Morgan Stanley doubles its prediction for China’s humanoid robot shipments as the rate of commercial adoption speeds up
Morgan Stanley says that China’s humanoid robotics business is growing faster thanks to better policies and more sales.
The outlook for China’s humanoid robotics industry has been greatly improved by Morgan Stanley, which says the sector is going much faster than expected from testing to large-scale commercial use.
The Wall Street bank changed its prediction for China’s humanoid robot sales for the second time this year on Tuesday. Now it thinks that 50,000 units will be shipped in 2026, which is almost twice as many as its previous prediction of 28,000 units. The new estimate is also a big jump from the bank’s first guess, which was that 14,000 units would be issued in January.
Morgan Stanley now thinks that the market for humanoid robots in China will be worth about $2 billion this year and $15 billion by 2030. By the end of the decade, shipments are projected to reach 446,000 units per year.
The estimate only includes sales to outside customers. It doesn’t include robots made for prototypes, pre-order testing, or use within the company.
Sheng Zhong, an equity analyst at Morgan Stanley, said in a research note released on Tuesday that China will accept humanoid technology more quickly if there is commercial verification, policy support, and feedback from the supply chain.
The new view shows that China is stepping up its efforts to become a world leader in humanoid robotics. Chinese companies are speeding up production and putting robots to work in factories, convenience stores, restaurants, and other business settings.
As a national goal for the next five years, Beijing has also made the creation of “embodied AI” (AI built into physical systems like robots) even more important. The government has told banks to offer better loan terms and urged local governments to help robotics startups by giving them money, land, and office space.
Investors from around the world are also interested in the rising momentum.
Omdia, a research business, says that about 13,000 humanoid robots were shipped around the world last year. The five biggest shippers were all Chinese companies. Figure AI, which is based in the U.S., came in seventh, and Tesla came in ninth.
Elon Musk, CEO of Tesla, had said earlier that the public would not be able to buy the company’s Optimus robotic robot until the end of 2027.
Joe Ngai, Senior Partner and Chairman of McKinsey Greater China, said that humanoid robots could become the next big investment theme in China because of its technological progress.
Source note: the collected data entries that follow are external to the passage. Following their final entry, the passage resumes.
-- ==== Sys2Proof/Machine/Cart.lean ====
section
/-! DEFINITION. The recording bay: slot controls and bay states, the recorder's NVMe commands, labels,
segments and ride-through (R475 to R493). -/

namespace Sys2Proof.Machine

/-! ### Labels (R483, R484) -/

namespace CartLabel

/-- The 64 bytes of a label copy. -/
def image (l : CartLabel) : List Byte :=
  let b := leBytes 4 0x464C424C ++ leBytes 2 1 ++ leBytes 1 l.segLog2 ++ leBytes 1 l.flags ++
    leBytes 8 l.labelSeq ++ leBytes 4 l.slotCount ++ leBytes 4 l.nextSlot ++ leBytes 8 l.nextSeq ++
    leBytes 8 l.writer ++ leBytes 8 l.created ++ leBytes 12 0
  b ++ leBytes 4 (crc32 b)

/-- The label a copy holds, where it is valid by MAGIC, FORMAT and CRC. -/
def ofBytes (b : List Byte) : Option CartLabel :=
  let f (o n : Nat) : Nat := leNat ((b.drop o).take n)
  if 64 ≤ b.length ∧ f 0 4 = 0x464C424C ∧ f 4 2 = 1 ∧ f 0x3C 4 = crc32 (b.take 60) then
    some { segLog2 := f 6 1, flags := f 7 1, labelSeq := f 8 8, slotCount := f 0x10 4, nextSlot := f 0x14 4
           nextSeq := f 0x18 8, writer := f 0x20 8, created := f 0x28 8 }
  else none

end CartLabel

/-- A record (R485). -/
def recordBytes (c : RecCopy) (uptime : Nat) : List Byte :=
  leBytes 2 c.stream ++ leBytes 2 c.bytes.length ++ leBytes 1 c.source ++
    leBytes 1 (c.poisoned.toNat + c.ts % 4 * 2) ++ leBytes 2 0 ++ leBytes 16 c.stamp.image ++
    leBytes 8 uptime ++ c.bytes

namespace State

/-! ### Slot (R477 to R479) -/

def bay (s : State) : Nat := s.fld Reg.SLOT_STATE_STATE

def slotAuto (s : State) : Bool := s.flag Reg.SLOT_CTRL_AUTO

/-- The cartridge link is no longer up. -/
def cartLinkOff (s : State) : State :=
  let s := if s.flag Reg.SLOT_STATUS_DLLA then s.setFlag Reg.SLOT_STATUS_DLLSC true else s
  ((s.setFlag Reg.SLOT_STATUS_DLLA false).setFld Reg.SLOT_STATUS_SPEED 0).setFld Reg.SLOT_STATUS_WIDTH 0

/-- Slot power goes off: the cartridge's link and controller are gone. -/
def cartPowerOff (s : State) : State :=
  { s with cart := { s.cart with
      power := false, perst := true, cmds := [], ready := false, label := none, copies := []
      writing := none, shutAt := none, resets := 0 } }.cartLinkOff

/-- Power and indicators of a bay state (R479), as PCIe codes indicators. -/
def bayPower (v : Nat) : Bool := !(Nat.beq v 0 || Nat.beq v 6 || Nat.beq v 9 || Nat.beq v 10)

def bayInd (v : Nat) : Nat :=
  if v = 1 ∨ v = 2 ∨ v = 4 ∨ v = 5 then 2 else if v = 3 ∨ v = 7 ∨ v = 8 then 1 else 3

def bayAttn (v : Nat) : Nat := if v = 8 then 2 else if v = 9 ∨ v = 10 then 1 else 3

/-! ### Segments (R485, R488, R489) -/

/-- SEGMENT_BYTES. -/
def segBytes (s : State) : Nat := 2 ^ s.fld Reg.SLOT_REC_CFG_SEG_LOG2

/-- Segments the working pool and RIDE_THROUGH hold (R488). -/
def poolSize (s : State) : Nat := (((s.partOf 5).map (·.size)).getD 0 - 2 ^ 20) / s.segBytes

def rideSize (s : State) : Nat := ((s.partOf 4).map (·.size)).getD 0 / s.segBytes

/-- Closed segments in the working pool and in RIDE_THROUGH. -/
def poolUsed (s : State) : Nat := (s.cart.closed.filter fun g => !g.ride).length

def rideUsed (s : State) : Nat := (s.cart.closed.filter fun g => g.ride).length

/-- A full segment goes to the cartridge from the working pool (R488). -/
def direct (s : State) : Bool := Nat.beq s.bay 3 || (Nat.beq s.bay 4 && Nat.beq s.cart.stopFrom 3)

/-- Closed segments not yet flushed, as SLOT_BACKLOG shows them. -/
def showBacklog (s : State) : State := s.setFld Reg.SLOT_BACKLOG_SEGMENTS (min 65535 s.cart.closed.length)

/-- Segments go to RIDE_THROUGH while it has room (R488): all of them where none may be written directly,
the oldest where the pool has no free segment for the next open.  `k` bounds their number. -/
def toRide (s : State) : Nat → State
  | 0 => s
  | k + 1 =>
    let full := Nat.ble s.poolSize s.poolUsed
    if (!s.direct || full) && Nat.blt s.rideUsed s.rideSize then
      match s.cart.closed.find? fun g => !g.ride &&
          !(match s.cart.writing with
            | some (q, _) => Nat.beq q g.seq
            | none => false) with
      | none => s
      | some g =>
        let mark (x : RecSegment) : RecSegment := if x.seq = g.seq then { x with ride := true } else x
        { s with cart := { s.cart with closed := s.cart.closed.map mark } }.toRide k
    else s

/-- The power and indicators of the bay's new state (R479). -/
def bayEnter (s : State) (v : Nat) : State :=
  let s := (s.setFld Reg.SLOT_STATE_STATE v).post 0x0601 v
  let s := if bayPower v then s else s.cartPowerOff
  let on := bayPower v
  let at_ := if on && !s.cart.power then s.tb.uptime else s.cart.poweredAt
  { s with cart := { s.cart with
      power := on, poweredAt := at_, pwrInd := bayInd v, attnInd := bayAttn v } }

/-- The bay enters a state (R479); closed segments go where it has them go (R488, R490). -/
def setBay (s : State) (v : Nat) : State := (s.bayEnter v).toRide s.cart.closed.length

/-! ### NVMe commands (R480, R481) -/

/-- Issue a command. -/
def nvme (s : State) (op : NvmeOp) (again : Bool) : State :=
  let c : NvmeCmd := { id := s.cart.nextCmd, op := op, again := again, since := s.tb.uptime }
  { s with cart := { s.cart with cmds := s.cart.cmds ++ [c], nextCmd := s.cart.nextCmd + 1 } }

/-- Issue `k` Write commands of segment `seq`. -/
def nvmeWrites (s : State) (seq : Nat) : Nat → State
  | 0 => s
  | k + 1 => (s.nvme (.writeSegment seq) false).nvmeWrites seq k

/-- The bytes of a segment as written: header, records, padding to the LBA size (R485). -/
def segmentImage (s : State) (g : RecSegment) : List Byte :=
  let pad := (8 - g.body.length % 8) % 8
  let body := g.body ++ List.replicate pad 0
  let used := 64 + body.length
  let serial := (s.imp.image.map (·.serial.toNat)).getD 0
  let head := leBytes 4 0x46534547 ++ leBytes 2 1 ++ leBytes 2 g.flags ++ leBytes 8 g.seq ++
    leBytes 8 Config.serial.toNat ++ leBytes 4 used ++ leBytes 4 g.records ++ leBytes 8 g.firstUp ++
    leBytes 8 g.lastUp ++ leBytes 8 serial ++ leBytes 4 (crc32 body) ++ leBytes 4 0
  head ++ body ++ List.replicate ((s.cart.lba - used % s.cart.lba) % s.cart.lba) 0

/-- The recorder may write to the cartridge (R478, R488). -/
def cartMayWrite (s : State) : Bool :=
  let on := if s.slotAuto then s.direct else s.cart.power && s.flag Reg.SLOT_STATUS_DLLA
  on && s.cart.ready && (match s.cart.label with
    | some l => Nat.blt l.nextSlot l.slotCount
    | none => false)

/-- Start on the earliest closed segment, or on the shutdown, where nothing is outstanding (R481, R486). -/
def cartKick (s : State) : State :=
  if s.cart.cmds ≠ [] ∨ s.cart.writing.isSome then s
  else if s.bay = 5 ∧ s.cart.shutAt = none then
    { s.nvme .shutdown false with cart := { (s.nvme .shutdown false).cart with shutAt := some s.tb.uptime } }
  else if s.cartMayWrite then
    match s.cart.closed, s.cart.label with
    | g :: _, some l =>
      let b := s.segmentImage g
      let n := (b.length + 131071) / 131072
      let s := s.emit (.cartWrite (2 ^ 20 + l.nextSlot * s.segBytes) b)
      { s with cart := { s.cart with writing := some (g.seq, l.nextSlot, n - min n 32) } }.nvmeWrites g.seq
        (min n 32)
    | _, _ => s
  else s

/-- Write one copy of the label (R483). -/
def writeLabelCopy (s : State) (copy : Nat) (l : CartLabel) : State :=
  s.emit (.cartWrite (524288 * copy) (l.image ++ List.replicate 4032 0))

/-- The recorder brings the controller up (R480). -/
def cartBringUp (s : State) : State :=
  { s with cart := { s.cart with
      cmds := [], ready := false, copies := [], writing := none } }.nvme .enable false

/-- R482, R483: SLOT_COUNT of a capacity. -/
def slotCount (s : State) (capacity : Nat) : Nat := (capacity - 2 ^ 20) / s.segBytes

/-- A fresh label (R484). -/
def freshLabel (s : State) : CartLabel :=
  { segLog2 := s.fld Reg.SLOT_REC_CFG_SEG_LOG2, slotCount := s.slotCount (s.rd64 Reg.SLOT_CAP_LO)
    nextSeq := s.rd64 Reg.SLOT_NEXT_SEQ_LO, writer := Config.serial.toNat, created := Config.serial.toNat }

/-- Write a fresh label to both copies (R484). -/
def labelAfresh (s : State) : State :=
  let l := s.freshLabel
  let s := { s with cart := { s.cart with label := some l, copy := 0, round := false } }
  (s.writeLabelCopy 0 l).nvme (.freshLabel 0) false

/-- The bay enters FAULT (R479). -/
def bayFault (s : State) : State :=
  if s.slotAuto then s.setBay 10 else s.cartPowerOff.toRide s.cart.closed.length

/-- R482 fails. -/
def bayReject (s : State) : State :=
  if s.slotAuto then (s.setBay 9).post 0x0607 9 else s.cartPowerOff.post 0x0607 s.bay

/-- The cartridge is labelled for this device: recording goes on (R484, R488). -/
def cartGo (s : State) : State :=
  let s := { s with cart := { s.cart with ready := true } }
  (if s.slotAuto && (Nat.beq s.bay 2 || Nat.beq s.bay 8) then s.setBay 3 else s).cartKick

/-- The cartridge is classed by its label (R484). -/
def cartClass (s : State) : State :=
  let pick := s.cart.copies.foldl (fun a b => match a, b with
    | some x, some y => if x.labelSeq < y.labelSeq then some y else some x
    | none, y => y
    | x, none => x) none
  match pick with
  | some l =>
    if l.created = Config.serial.toNat ∧ l.segLog2 = s.fld Reg.SLOT_REC_CFG_SEG_LOG2 then
      let other := if s.cart.copies.headD none = some l then 1 else 0
      { s with cart := { s.cart with label := some l, copy := other } }.cartGo
    else if s.slotAuto && Nat.beq s.bay 2 then s.setBay 8 else s
  | none =>
    if s.flag Reg.SLOT_REC_CTRL_AUTO_LABEL then s.labelAfresh
    else if s.slotAuto && Nat.beq s.bay 2 then s.setBay 8 else s

/-- A segment is not on the cartridge as it should be: it is written again to the next slot; after two failed
rewrites the bay enters FAULT (R486, R487). -/
def segmentFails (s : State) (seq : Nat) : State :=
  let s := (s.count Cnt.SLOT_VERIFY_FAIL).postLimited 0x0605 s.bay
  let slot : Nat := (s.cart.writing.map (·.2.1)).getD 0
  let tries : Nat := ((s.cart.closed.find? fun g => Nat.beq g.seq seq).map fun g => g.rewrites).getD 0
  let wrap := s.flag Reg.SLOT_REC_CTRL_WRAP
  let next (l : CartLabel) : CartLabel :=
    { l with nextSlot := if slot + 1 = l.slotCount ∧ wrap then 0 else slot + 1 }
  let again (g : RecSegment) : RecSegment := if g.seq = seq then { g with rewrites := g.rewrites + 1 } else g
  let s := { s with cart := { s.cart with
      cmds := [], writing := none, label := s.cart.label.map next
      closed := s.cart.closed.map again } }
  if 2 ≤ tries then s.bayFault else s.cartKick

/-- The label after segment `seq` is in its slot (R485). -/
def nextLabel (s : State) (seq slot : Nat) (l : CartLabel) : CartLabel :=
  let wrap := slot + 1 = l.slotCount ∧ s.flag Reg.SLOT_REC_CTRL_WRAP
  { l with
    labelSeq := l.labelSeq + 1, nextSlot := if wrap then 0 else slot + 1, nextSeq := seq + 1
    writer := Config.serial.toNat, flags := if slot = 0 ∧ s.cart.round then 1 else l.flags }

/-- The segment being written goes on to its label write. -/
def segmentLabel (s : State) (seq slot : Nat) : State :=
  match s.cart.label with
  | none => s
  | some l =>
    let l := s.nextLabel seq slot l
    let s := s.writeLabelCopy s.cart.copy l
    { s with cart := { s.cart with
        label := some l, copy := 1 - s.cart.copy, round := s.cart.round || Nat.beq l.nextSlot 0
        written := s.cart.written + 1 } }.nvme (.writeLabel seq) false

/-- A segment's Flush has completed: it is written, and its DRAM space free (R485, R488). -/
def segmentDone (s : State) (seq : Nat) : State :=
  let s := { s with cart := { s.cart with
      writing := none, closed := s.cart.closed.filter fun g => !(Nat.beq g.seq seq), ridePosted := false } }
  let s := (s.showBacklog.count Cnt.SLOT_SEGMENTS_WRITTEN).postLimited 0x0608
    (s.bay + seq % 2 ^ 32 * 2 ^ 32)
  let s := s.dmaLine 27
  let full := match s.cart.label with
    | some l => Nat.ble l.slotCount l.nextSlot && !s.flag Reg.SLOT_REC_CTRL_WRAP
    | none => false
  (if full && s.slotAuto && Nat.beq s.bay 3 then s.setBay 7 else s).cartKick

/-- A command of the recorder has failed for the second time, or may not be retried (R480, R486, R487). -/
def nvmeFailed (s : State) (op : NvmeOp) : State :=
  match op with
  | .enable => s.bayFault
  | .identifyController => s.bayReject
  | .identifyNamespace => s.bayReject
  | .createCq => s.bayReject
  | .createSq => s.bayReject
  | .readLabel 0 =>
    { s with cart := { s.cart with copies := [none] } }.nvme (.readLabel 1) false
  | .readLabel _ => { s with cart := { s.cart with copies := s.cart.copies ++ [none] } }.cartClass
  | .freshLabel _ => s.bayFault
  | .freshFlush => s.bayFault
  | .writeSegment seq => s.segmentFails seq
  | .readSegment seq => s.segmentFails seq
  | .writeLabel seq => s.segmentFails seq
  | .flush seq => s.segmentFails seq
  | .shutdown => s

/-- The commands that are issued once more when they fail. -/
def nvmeRetried : NvmeOp → Bool
  | .enable => false
  | .readLabel _ => false
  | .readSegment _ => false
  | .shutdown => false
  | _ => true

/-- A command of the recorder ends well (R480 to R486). -/
def nvmeDone (s : State) (op : NvmeOp) (d : NvmeData) : State :=
  match op with
  | .enable => s.nvme .identifyController false
  | .identifyController =>
    let m := match d with
      | .controller m => m
      | _ => s.freeVal.toNat
    { s with cart := { s.cart with mdts := m } }.nvme .identifyNamespace false
  | .identifyNamespace =>
    match d with
    | .namespaceInfo active lba metadata capacity =>
      let ok := active && (Nat.beq lba 512 || Nat.beq lba 4096) && Nat.beq metadata 0 &&
        (Nat.beq s.cart.mdts 0 || Nat.ble 131072 s.cart.mdts) && Nat.ble 16 (s.slotCount capacity)
      let s := (s.wr64 Reg.SLOT_CAP_LO capacity)
      if ok then { s with cart := { s.cart with lba := lba } }.nvme .createCq false else s.bayReject
    | _ => s.bayReject
  | .createCq => s.nvme .createSq false
  | .createSq => s.nvme (.readLabel 0) false
  | .readLabel 0 =>
    let l := match d with
      | .bytes b => CartLabel.ofBytes b
      | _ => none
    { s with cart := { s.cart with copies := [l] } }.nvme (.readLabel 1) false
  | .readLabel _ =>
    let l := match d with
      | .bytes b => CartLabel.ofBytes b
      | _ => none
    { s with cart := { s.cart with copies := s.cart.copies ++ [l] } }.cartClass
  | .freshLabel 0 =>
    match s.cart.label with
    | some l => (s.writeLabelCopy 1 l).nvme (.freshLabel 1) false
    | none => s
  | .freshLabel _ => s.nvme .freshFlush false
  | .freshFlush => s.cartGo
  | .writeSegment seq =>
    match s.cart.writing with
    | none => s
    | some (_, slot, left) =>
      if 0 < left then
        { s with cart := { s.cart with writing := some (seq, slot, left - 1) } }.nvme (.writeSegment seq) false
      else if s.cart.cmds ≠ [] then s
      else
        let v := s.fld Reg.SLOT_REC_CTRL_VERIFY
        if v = 1 ∨ (v = 2 ∧ s.cart.written % 64 = 0) then s.nvme (.readSegment seq) false
        else s.segmentLabel seq slot
  | .readSegment seq =>
    match d, s.cart.writing, s.cart.closed.find? (fun g => Nat.beq g.seq seq) with
    | .bytes b, some (_, slot, _), some g =>
      let image := s.segmentImage g
      let used := leNat ((image.drop 0x18).take 4)
      if crc32 ((b.take used).drop 64) = leNat ((image.drop 0x38).take 4) then s.segmentLabel seq slot
      else s.segmentFails seq
    | _, _, _ => s.segmentFails seq
  | .writeLabel seq => s.nvme (.flush seq) false
  | .flush seq => s.segmentDone seq
  | .shutdown => s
Ngai said on Wednesday at the World Economic Forum’s annual meeting in Dalian, “When you walk outside [in China], you see all these startups and more advanced companies, all these robots dancing. But robotics use in industry is often a below-the-radar story.”
“If you go to any Chinese factory right now, there’s more automation and robotics in use than anywhere else in the world… “
Morgan Stanley said that its supply-chain field study showed that commercialization would happen faster than expected. It pointed to growing use in manufacturing and logistics, as well as more widespread use in unmanned stores and interactive business services.
The investment bank thought that Leaderdrive, which is listed in Shanghai, was one of the best companies to gain from the boom in humanoid robots.
Morgan Stanley raised the price they think the company will be worth in 12 months from 269 yuan to 464 yuan (US $68).
The Suzhou-based company sells precise robotic parts to Chinese companies that make humanoid robots, such as Ubtech and Galbot.
Zhong said that Leaderdrive could have a 40% share of the world market this year and keep that share at about 25% over the long term.
Zhong said, “Leaderdrive could have a 40% global market share this year and a 25% share in the long term.” He attributed this to “robust shipments and its strong customer exposure.”
It’s also becoming more common for Chinese robotics companies to look for new growth possibilities by going global.
Seer Intelligent is a robotics company based in Shanghai that started doing business in Hong Kong on Wednesday. The company has been growing outside of China since 2021.
The company’s chief operating officer, Jonathan Fan, says that operations in more than 65 countries made up 18% of all income last year.
Fan did warn, though, that global risks are still a big problem.
On Monday, he said, “The biggest headwinds are still geopolitical uncertainty and trade tensions that are still rising.”
Fan said the company was mitigating those risks by pursuing wider geographic diversification and ensuring strict compliance with regulations in every market where it works.
At the same time, worries in Washington about China’s fast progress in artificial intelligence keep growing, especially about the possibility that the world will depend more on Chinese technologies.
Suzanne Nossel, a Lester Crown Senior Fellow for US Foreign Policy and International Order at the Chicago Council on Global Affairs, said that if the US only focuses on scientific breakthroughs, it could lose control over how AI technologies are used around the world.
Nossel wrote in an opinion piece for Foreign Policy this week, “If Washington treats the contest solely as a race to hit new capability benchmarks, it could lead in invention but fall behind in influencing where and how AI is used around the world.”
“A sales campaign for the US AI stack will not jump-start adoption fast enough to keep pace with China,” she added.